##### Extracted entries

/-- A row on no port's link does one of these operations. -/
theorem exec_partEffect {i : Instr} (hi : portOf i = none) (s : State) : Leaves (PartEffect s) (exec i s) := by
  cases i
  case powerOn | resetnAssertion => exact (leaves_next _ _).mpr (.deviceReset _)
  case resetnRelease => exact (leaves_next _ _).mpr (.keeps rfl)
  case initializationComplete => exact execInitializationComplete_part s
  case stagingLineWrite p => exact execStagingLineWrite_part p s
  case stagingLineFill p => exact execStagingLineFill_part p s
  case sealLineRead => exact execSealLineRead_part s
  case sealCompletion => exact execSealCompletion_part s
  case tick => exact execTick_part s
  case chainLeaseExpiry n => exact execChainLeaseExpiry_part n s
  case claimLeaseExpiry => exact execClaimLeaseExpiry_part s
  case clearingStart => exact execClearingStart_part s
  case clearLineWrite => exact execClearLineWrite_part s
  case refclkPeriod => exact execRefclkPeriod_part s
  all_goals cases hi

/-- A step is a row's, on a port's link or on none; an empty queue of commands idles. A property that the commands waiting
have no part in, and that every operation keeps, is kept by a step. -/
theorem step_keeps {P : State → Prop} (hpending : ∀ (s : State) (rest : List Instr), P s → P { s with pending := rest })
    (hlink : ∀ s t : State, P s → LinkEffect s t → P t) (hpart : ∀ s t : State, P s → PartEffect s t → P t) {s : State}
    (h : P s) : Leaves P (step s) := by
  unfold step
  split
  · simpa using h
  · next i rest _ =>
    intro t ht
    cases hi : portOf i with
    | some p => exact hlink _ t (hpending s rest h) (exec_linkEffect hi _ t ht)
    | none => exact hpart _ t (hpending s rest h) (exec_partEffect hi _ t ht)

end Sys2Proof.Machine
end

section
/-! PROOFS. The settings, the claim with its counter, and the divider, across every operation (R102, R113, R135 to R141). -/

namespace Sys2Proof.Machine

/-! ### What the invariant reads -/

/-- What SU holds, the claim's counter and the divider. -/
def State.settings (s : State) : Settings × Option Claim × ClaimLease × Nat :=
  (s.committed, s.claim, s.claimLease, s.divider)

/-- A claim and its counter: the staged copy in range, the counter present exactly while the claim is held and 1 to 32
while it runs (R113, R136). -/
def ClaimOk (claim : Option Claim) (lease : ClaimLease) : Prop :=
  (∀ cl, claim = some cl → cl.staged.inRange) ∧ (claim = none ↔ lease = .none) ∧
  ∀ c, lease = .running c → 1 ≤ c ∧ c ≤ 32

theorem settingsInv_iff (s : State) : SettingsInv s ↔
    (s.committed.inRange ∧ s.committed.lowMark < s.committed.highMark ∧ s.committed.enableMask ≠ 0) ∧
    ClaimOk s.claim s.claimLease ∧ s.divider < s.committed.tickRatio := by
  unfold SettingsInv ClaimOk
  tauto

theorem SettingsInv.congr {s t : State} (h : SettingsInv s) (ht : t.settings = s.settings) : SettingsInv t := by
  simp only [State.settings, Prod.mk.injEq] at ht
  obtain ⟨hcommitted, hclaim, hlease, hdivider⟩ := ht
  unfold SettingsInv
  rw [hcommitted, hclaim, hlease, hdivider]
  exact h

theorem settings_of_units {s t : State} (h : t.units = s.units) : t.settings = s.settings :=
  congrArg (fun u => (u.2.2.2.2.2.2.2.2.1, u.2.2.2.2.2.2.2.2.2, u.2.2.1, u.2.2.2.1)) h

/-- The claim and its counter are written, the rest stays. -/
theorem SettingsInv.setClaim {s t : State} (h : SettingsInv s) (hcommitted : t.committed = s.committed)
    (hdivider : t.divider = s.divider) (hclaim : ClaimOk t.claim t.claimLease) : SettingsInv t := by
  obtain ⟨hsettings, -, hratio⟩ := (settingsInv_iff s).mp h
  rw [settingsInv_iff, hcommitted, hdivider]
  exact ⟨hsettings, hclaim, hratio⟩

/-! ### The claim (R113, R136, R137, R139) -/

theorem claimOk_none : ClaimOk none .none := ⟨nofun, ⟨fun _ => rfl, fun _ => rfl⟩, nofun⟩

/-- A claim granted or written: the counter is loaded with 32. -/
theorem claimOk_loaded {cl : Claim} (h : cl.staged.inRange) : ClaimOk (some cl) (.running Config.claimTicks) := by
  refine ⟨fun _ e => Option.some.inj e ▸ h, ⟨nofun, nofun⟩, fun c e => ?_⟩
  cases e
  exact ⟨by decide, by decide⟩

/-- The tick counts down to 1 and then signals. -/
theorem ClaimOk.tick {claim : Option Claim} {lease : ClaimLease} (h : ClaimOk claim lease) :
    ClaimOk claim lease.tick := by
  obtain ⟨hstaged, hheld, hcount⟩ := h
  cases lease with
  | none => exact ⟨hstaged, hheld, hcount⟩
  | raised => exact ⟨hstaged, hheld, hcount⟩
  | running c =>
    obtain ⟨-, hc⟩ := hcount c rfl
    have hsome : claim ≠ none := fun e => nomatch hheld.mp e
    unfold ClaimLease.tick
    dsimp only
    split
    · exact ⟨hstaged, ⟨fun e => absurd e hsome, nofun⟩, nofun⟩
    · next hne =>
      refine ⟨hstaged, ⟨fun e => absurd e hsome, nofun⟩, fun c' e => ?_⟩
      cases e
      exact ⟨by omega, by omega⟩

/-- What the range check of Write Setting passes lies in the range of R135's table. -/
theorem legalSetting_of_fieldInRange {i : Fin 23} {v : Word} (h : fieldInRange i v = true) :
    legalSetting (i.val + 1) v.toNat = true := by
  revert h
  fin_cases i <;> simp [fieldInRange, legalSetting]

theorem Settings.inRange_set {c : Settings} {i : Fin 23} {v : Word} (h : c.inRange) (hv : fieldInRange i v = true) :
    ({ fields := c.fields.set i v } : Settings).inRange := fun j => by
  rw [get_set]
  split
  · next e => exact e ▸ legalSetting_of_fieldInRange hv
  · exact h j

theorem stagedOf_some {s : State} {p : Port} {staged : Settings} (h : s.stagedOf p = some staged) :
    s.claim = some ⟨p, staged⟩ := by
  unfold State.stagedOf at h
  split at h
  · next cl hcl =>
    split at h
    · next hp =>
      obtain rfl := Option.some.inj h
      subst hp
      exact hcl
    · cases h
  · cases h

theorem SettingsInv.staged {s : State} {p : Port} {staged : Settings} (h : SettingsInv s)
    (hs : s.stagedOf p = some staged) : staged.inRange := by
  obtain ⟨-, ⟨hstaged, -⟩, -⟩ := (settingsInv_iff s).mp h
  exact hstaged ⟨p, staged⟩ (stagedOf_some hs)

theorem SettingsInv.grantClaim {s : State} (h : SettingsInv s) (p : Port) : SettingsInv (s.grantClaim p) := by
  obtain ⟨⟨hrange, -⟩, -⟩ := (settingsInv_iff s).mp h
  exact h.setClaim rfl rfl (claimOk_loaded hrange)

theorem SettingsInv.writeStaged {s : State} {p : Port} {staged : Settings} {i : Fin 23} {v : Word} (h : SettingsInv s)
    (hs : s.stagedOf p = some staged) (hv : fieldInRange i v = true) : SettingsInv (s.writeStaged p staged i v) :=
  h.setClaim rfl rfl (claimOk_loaded (Settings.inRange_set (h.staged hs) hv))

theorem SettingsInv.endClaim {s : State} (h : SettingsInv s) : SettingsInv s.endClaim := h.setClaim rfl rfl claimOk_none

theorem SettingsInv.lapse {s : State} (h : SettingsInv s) : SettingsInv s.lapse := by
  unfold State.lapse
  split <;> exact h.endClaim.congr rfl

/-! ### Withdrawal and commit (R141, R149) -/

theorem State.withdrawChains_settings (s : State) (p : Port) (l : List ChainNo) :
    (l.foldl (State.withdrawFrom p) s).settings = s.settings :=
  State.withdraw_keeps State.settings p (fun _ _ => by simp [State.settings]) l s

/-- A withdrawn port's claim is over. -/
theorem SettingsInv.withdraw {s : State} (h : SettingsInv s) (p : Port) (res : ResultRec) :
    SettingsInv (s.withdraw p res) := by
  have hchains := h.congr (s.withdrawChains_settings p (s.withdrawOrder p))
  obtain ⟨-, hclaim, -⟩ := (settingsInv_iff _).mp hchains
  refine hchains.setClaim rfl rfl ?_
  simp only [State.withdraw, State.stripPort]
  split
  · exact claimOk_none
  · exact hclaim

/-- What a withdrawal keeps, the withdrawals of a commit keep. -/
theorem State.withdrawAll_keeps {α : Type} (f : State → α)
    (hf : ∀ (s : State) (p : Port) (res : ResultRec), f (s.withdraw p res) = f s) (m : PortSet) (s : State) :
    f (s.withdrawAll m) = f s := by
  unfold State.withdrawAll
  generalize s.portOrder m = l
  induction l generalizing s with
  | nil => rfl
  | cons q l ih => rw [List.foldl_cons, ih, hf]

theorem State.withdraw_committed (s : State) (p : Port) (res : ResultRec) :
    (s.withdraw p res).committed = s.committed :=
  State.withdraw_keeps State.committed p (fun _ _ => by simp) (s.withdrawOrder p) s

theorem State.withdraw_divider (s : State) (p : Port) (res : ResultRec) : (s.withdraw p res).divider = s.divider :=
  State.withdraw_keeps State.divider p (fun _ _ => by simp) (s.withdrawOrder p) s

theorem State.commit_committed (s : State) (p : Port) (staged : Settings) : (s.commit p staged).committed = staged := by
  have hkeeps : ((s.applySettings staged).withdrawAll (s.disables staged)).committed = staged :=
    State.withdrawAll_keeps State.committed State.withdraw_committed _ _
  simpa [State.commit, State.endClaim] using hkeeps

theorem State.commit_divider (s : State) (p : Port) (staged : Settings) :
    (s.commit p staged).divider = if staged.tickSelect = s.committed.tickSelect then s.divider else 0 := by
  have hkeeps : ((s.applySettings staged).withdrawAll (s.disables staged)).divider =
      if staged.tickSelect = s.committed.tickSelect then s.divider else 0 :=
    State.withdrawAll_keeps State.divider State.withdraw_divider _ _
  simpa [State.commit, State.endClaim] using hkeeps

theorem Settings.tickRatio_pos (c : Settings) : 0 < c.tickRatio := by
  unfold Settings.tickRatio
  split <;> decide

/-- What the validation of R140 passes. -/
theorem validate_none {s : State} {staged : Settings} (h : s.validate staged = none) :
    s.badDepth staged = none ∧ staged.lowMark < staged.highMark ∧ staged.enableMask ≠ 0 := by
  unfold State.validate at h
  split at h
  · cases h
  next hdepth =>
  split at h
  · cases h
  next hmarks =>
  split at h
  · cases h
  next hmask => exact ⟨hdepth, Nat.not_le.mp hmarks, hmask⟩

/-- The committed record is the staged copy, in range and validated; the claim ends, and a divider that counts in the same
ratio goes on. -/
theorem SettingsInv.commit {s : State} {p : Port} {staged : Settings} (h : SettingsInv s)
    (hs : s.stagedOf p = some staged) (hv : s.validate staged = none) : SettingsInv (s.commit p staged) := by
  obtain ⟨-, -, hratio⟩ := (settingsInv_iff s).mp h
  obtain ⟨-, hmarks, hmask⟩ := validate_none hv
  rw [settingsInv_iff, State.commit_committed, State.commit_divider]
  refine ⟨⟨h.staged hs, hmarks, hmask⟩, claimOk_none, ?_⟩
  split
  · next hsame =>
    have hsameRatio : staged.tickRatio = s.committed.tickRatio := by unfold Settings.tickRatio; rw [hsame]
    exact hsameRatio ▸ hratio
  · exact staged.tickRatio_pos

end Sys2Proof.Machine
end

section
/-! PROOFS. The inbound queues count their entries and the notice queues hold at most 8, across every operation (R69, R70,
R89). -/
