-- ==== Sys2Proof/Machine/InputOutput.lean ====
section
/-! DEFINITION. Input/output instructions (46_input_output.md): a question to the environment, its answer and the
effect of that on A, P and the masks. Every call is recorded (R240). -/

namespace Sys2Proof.Machine

/-- OCP (R241): output control pulse. -/
def execOcp (code : IoCode) (s : State) : Result State := .next (record (.ocp code.f code.d) s)

/-- SKS (R242): skip if the sensed condition holds. -/
def execSks (code : IoCode) (s : State) : Result State :=
  let q := askSense code.f code.d s
  .next (skipIf q.1 (record (.sks code.f code.d q.1) q.2))

/-- What INA puts into A (R243): with (F7) = 1 the data, with (F7) = 0 the data OR-ed into A. -/
def inputWord (f : BitVec 4) (a data : Word) : Word := if f.getLsbD 3 then data else a ||| data

/-- INA (R243): if the device is ready, input to A and skip. -/
def execIna (code : IoCode) (s : State) : Result State :=
  let q := askInput code.f code.d s
  let t := record (.ina code.f code.d q.1.1 q.1.2) q.2
  .next (if q.1.1 then skip 1 (t.setA (inputWord code.f t.a q.1.2)) else t)

/-- OTA (R244): if the device is ready, output A and skip. -/
def execOta (code : IoCode) (s : State) : Result State :=
  let q := askOutput code.f code.d s.a s
  .next (skipIf q.1 (record (.ota code.f code.d s.a q.1) q.2))

/-- SMK (R247): set an interrupt mask from A; it does not skip. -/
def execSmk (group : MaskGroup) (s : State) : Result State :=
  match group with
  | .mask => .next (record (.smk maskDevice s.a) (s.setMask s.a))
  | .mask2 => .next (record (.smk mask2Device s.a) (s.setMask2 s.a))

end Sys2Proof.Machine
end

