/-- STA is decoded from its word when DP = 0; where its effective address is installed memory and the machine is not
in restricted mode, it answers the state after the reads of its chain with the word at the effective address
equal to A; A is unchanged and so is every byte outside that word, and a later fetch at the stored address with
that memory reads the stored word. -/
def Obligations.StaStoresA : Prop :=
  ∀ (m : MemRef) (s : State) (r : Located), OperandAt m s r → s.rmBit = false →
    decode false (encode (.sta m)) = .ok (.sta m) ∧
      exec (.sta m) s = .next ((afterReads r.path s).setMem (s.mem.writeWord r.ea.toNat s.a)) ∧
      (s.mem.writeWord r.ea.toNat s.a).readWord r.ea.toNat = s.a ∧
      SameBytesOutside r.ea.toNat s.mem (s.mem.writeWord r.ea.toNat s.a) ∧
      ∀ u : State, u.mem = s.mem.writeWord r.ea.toNat s.a → u.config = s.config → u.p = r.ea → fetch u = .next s.a

/-- With the option present, LDX copies its operand into memory word 0, which is X, and STX stores X at its
effective address, in installed memory and outside restricted mode; no other byte changes. Without the option
both are refused as optionAbsent. IMA writes A to the word at its effective address and the old word to A, in
installed memory outside restricted mode; no byte outside that word and no other register changes. Decision D21
of the spec. -/
def Obligations.IndexMovesAndInterchange : Prop :=
  (∀ (x : XRef) (s : State),
      (s.config.hasIndexLdxStx = false →
        exec (.ldx x) s = .refused (.optionAbsent .indexLdxStx) ∧
          exec (.stx x) s = .refused (.optionAbsent .indexLdxStx)) ∧
      (∀ r : Located, s.config.hasIndexLdxStx = true → XOperandAt x s r → s.rmBit = false →
        exec (.ldx x) s = .next ((afterReads (r.path ++ [r.ea]) s).setMem
            (s.mem.writeWord 0 (s.mem.readWord r.ea.toNat))) ∧
          exec (.stx x) s = .next ((afterReads r.path s).setMem (s.mem.writeWord r.ea.toNat s.x)) ∧
          SameBytesOutside 0 s.mem (s.mem.writeWord 0 (s.mem.readWord r.ea.toNat)) ∧
          SameBytesOutside r.ea.toNat s.mem (s.mem.writeWord r.ea.toNat s.x))) ∧
  (∀ (m : MemRef) (s : State) (r : Located), OperandAt m s r → s.rmBit = false →
      exec (.ima m) s = .next (((afterReads (r.path ++ [r.ea]) s).setMem (s.mem.writeWord r.ea.toNat s.a)).setA (s.mem.readWord r.ea.toNat)) ∧
        SameBytesOutside r.ea.toNat s.mem (s.mem.writeWord r.ea.toNat s.a))

/-- With the high-speed arithmetic option, DLD loads A from EA and B from EA + 1 modulo 2^AW; DST stores A at EA and
then B at EA + 1 modulo 2^AW, outside restricted mode. Both words must be installed. No byte outside the two
words changes. -/
def Obligations.DoubleLoadAndStore : Prop :=
  ∀ (m : MemRef) (s : State) (r : Located) (e : Word), s.config.hasHsa = true → OperandAt m s r →
    e = BitVec.ofNat 16 ((r.ea.toNat + 1) % 2 ^ s.aw) → e.toNat < s.config.memWords →
    exec (.dld m) s = .next (((afterReads (r.path ++ [r.ea, e]) s).setA (s.mem.readWord r.ea.toNat)).setB
        (s.mem.readWord e.toNat)) ∧
      (s.rmBit = false → exec (.dst m) s = .next ((afterReads r.path s).setMem
        ((s.mem.writeWord r.ea.toNat s.a).writeWord e.toNat s.b))) ∧
      (∀ k, k ≠ 2 * r.ea.toNat → k ≠ 2 * r.ea.toNat + 1 → k ≠ 2 * e.toNat → k ≠ 2 * e.toNat + 1 →
        ((s.mem.writeWord r.ea.toNat s.a).writeWord e.toNat s.b).readByte k = s.mem.readByte k)

/-- CRA, whose word is '140040, answers the state with A = 0 and everything else, C included, as it was; that C is
unchanged is the spec's inference. IAB answers the state with A and B interchanged and nothing else changed.
Decision D21 of the spec. CAL leaves the right half of A below eight zeros, CAR the left half above eight zeros;
nothing else changes. -/
def Obligations.ClearsAndInterchange : Prop :=
  (encode .cra = 0o140040 ∧ ∀ s : State, exec .cra s = .next (s.setA 0)) ∧
  (∀ s : State, exec .iab s = .next ((s.setA s.b).setB s.a)) ∧
  (∀ s : State, exec .cal s = .next (s.setA ((0 : BitVec 8) ++ s.a.extractLsb' 0 8)) ∧
      exec .car s = .next (s.setA (s.a.extractLsb' 8 8 ++ (0 : BitVec 8))))

/-- SCA has the word '000041; with its option it answers the state with A the five bits of SC below eleven zeros,
nothing else changed; without the option it is refused. NOP has the word '101000 and answers the state it is
given: P is already at the next instruction. -/
def Obligations.ScaAndNop : Prop :=
  (encode .sca = 0o000041 ∧ ∀ s : State,
      (s.config.hasHsa = true → exec .sca s = .next (s.setA ((0 : BitVec 11) ++ s.sc))) ∧
      (s.config.hasHsa = false → exec .sca s = .refused (.optionAbsent .highSpeedArithmetic))) ∧
  (encode .nop = 0o101000 ∧ ∀ s : State, exec .nop s = .next s)

/-- Without the high-speed arithmetic option DLD, DST, DAD, DSB, MPY and DIV are refused as optionAbsent. Every
memory-reference instruction, LDX and STX included, whose effective address cannot be formed stops with that
fault. Where no memory is installed at the effective address, or at the second word of a double-word operand,
one that reads or stores there is the fault noMemory at that address. In restricted mode every store is refused,
that of LDX to X included. The spec refuses where no memory is (refuse(no_memory)) and gives writes no meaning
in restricted mode; that the first is a fault is the model's choice (log entry 16, DESIGN CHOICE), and so is
that the store alone is refused by exec and before it is asked whether memory is installed there (log entry 25,
DESIGN CHOICE). -/
def Obligations.StopsOfTheMemoryInstructions : Prop :=
  (∀ (m : MemRef) (s : State),
      (s.config.hasHsa = false → ∀ i ∈ [Instr.dld m, .dst m, .dad m, .dsb m, .mpy m, .div m],
        exec i s = .refused (.optionAbsent .highSpeedArithmetic)) ∧
      (∀ f : Fault, locateMem m s = .fault f →
        (∀ i ∈ [Instr.jmp m, .lda m, .ana m, .sta m, .era m, .add m, .sub m, .jst m, .cas m, .irs m, .ima m],
          exec i s = .fault f) ∧
        (s.config.hasHsa = true → ∀ i ∈ [Instr.dld m, .dst m, .dad m, .dsb m, .mpy m, .div m],
          exec i s = .fault f)) ∧
      (∀ r : Located, locateMem m s = .next r → ¬r.ea.toNat < s.config.memWords →
        (∀ i ∈ [Instr.lda m, .ana m, .era m, .add m, .sub m, .jst m, .cas m, .irs m, .ima m],
          exec i s = .fault (.noMemory r.ea)) ∧
        (s.config.hasHsa = true → ∀ i ∈ [Instr.dld m, .dad m, .dsb m, .mpy m, .div m],
          exec i s = .fault (.noMemory r.ea)) ∧
        (s.rmBit = false → exec (.sta m) s = .fault (.noMemory r.ea) ∧
          (s.config.hasHsa = true → exec (.dst m) s = .fault (.noMemory r.ea)))) ∧
      (∀ (r : Located) (e : Word), s.config.hasHsa = true → OperandAt m s r →
        e = BitVec.ofNat 16 ((r.ea.toNat + 1) % 2 ^ s.aw) → ¬e.toNat < s.config.memWords →
        (∀ i ∈ [Instr.dld m, .dad m, .dsb m], exec i s = .fault (.noMemory e)) ∧
        (s.rmBit = false → exec (.dst m) s = .fault (.noMemory e))) ∧
      (∀ r : Located, s.rmBit = true → locateMem m s = .next r →
        exec (.sta m) s = .refused .restrictedModeUnmodelled ∧
        (s.config.hasHsa = true → exec (.dst m) s = .refused .restrictedModeUnmodelled) ∧
        (r.ea.toNat < s.config.memWords →
          ∀ i ∈ [Instr.jst m, .irs m, .ima m], exec i s = .refused .restrictedModeUnmodelled))) ∧
    (∀ (x : XRef) (s : State), s.config.hasIndexLdxStx = true →
      (∀ f : Fault, locateX x s = .fault f → exec (.ldx x) s = .fault f ∧ exec (.stx x) s = .fault f) ∧
      (∀ r : Located, locateX x s = .next r →
        (¬r.ea.toNat < s.config.memWords → exec (.ldx x) s = .fault (.noMemory r.ea) ∧
          (s.rmBit = false → exec (.stx x) s = .fault (.noMemory r.ea))) ∧
        (s.rmBit = true → exec (.stx x) s = .refused .restrictedModeUnmodelled ∧
          (r.ea.toNat < s.config.memWords → exec (.ldx x) s = .refused .restrictedModeUnmodelled))))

##########

#### [Task directions]
Look through the entries above and work out how many lines contain the string "XRef". Give that number alone.

#### [Exercise result]
2